The wills must be signed in the presence of two witnesses, not related to you or named in the wills. If your state has adopted a self-proving affidavit statute, a state specific self-proving affidavit is also included and requires the presence of a notary public to sign the wills.
Law Summary - West Virginia Mutual Wills Package with Last Wills and Testaments for Married Couple with Minor Children
Note: This summary is not intended to be an all-inclusive discussion of the law of wills in West Virginia, but does contain basic and other information. This summary does not include a discussion of handwritten wills. Who may make will: Every person 18 years of age or older and of sound mind, may make a will. 41-1-1.
Who may not make will: No person of unsound mind, or under the age of eighteen years, shall be capable of making a will. 41-1-2.
Execution and witnesses No will shall be valid unless it be in writing and signed by the testator. The signature shall be made by him in the presence of at least two competent witnesses, present at the same time; and such witnesses shall subscribe the will in the presence of the testator, and of each other, but no form of attestation shall be necessary. 41-1-3.
Revocation by divorce; no revocation by other changes of circumstances: If after executing a will the testator is divorced or his marriage annulled, the divorce or annulment revokes any disposition or appointment of property made by the will to the former spouse, any provision conferring a general or special power of appointment on the former spouse, and any nomination of the former spouse as executor, trustee, conservator, or guardian, unless the will expressly provides otherwise. 41-1-6.

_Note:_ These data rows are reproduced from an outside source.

-- ==== Sys2Proof/Machine/Schedule.lean ====
section
/-! DEFINITION. Which agent moves next (R10, R49, R197; log 5). -/

namespace Sys2Proof.Machine

/-- The next move: the agenda's first; with an empty agenda a turn of DEC if it is RUNNING, else of ENC if it is RUNNING,
else none. The two units share nothing, so their order is immaterial (R49). -/
def nextEvent (s : State) : Option Event :=
  match s.agenda with
  | e :: _ => some e
  | [] =>
    if s.dec.status = .running then some .dec
    else if s.enc.status = .running then some .enc
    else none

/-- The state once its next move has been taken from the agenda. -/
def popAgenda (s : State) : State := { s with agenda := s.agenda.tail }

end Sys2Proof.Machine
end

Revocation generally: A will or codicil may be revoked by a subsequent will or codicil, or by some writing declaring an intention to revoke the same, and executed in the manner in which a will is required to be executed. A will may also be revoked by the testator, or some person in his presence and by his direction, cutting, tearing, burning, obliterating, canceling or destroying the same, or the signature thereto, with the intent to revoke. 41-1-7.
Competency of witnesses who are beneficiaries: If a will is witnessed by a person who is also to receive property under the will, the will is not invalid. However, the provision in the will to that witness, or his or her spouse, shall be void except to the extent that the witness would have received the property by intestate succession laws. 41-2-1.
Creditors may be witnesses: A creditor is not prohibited from being a witness for or against the will. 41-2-2.
Executor may be witness: An executor of a will is not prohibited from being a witness for or against the will. 41-2-3.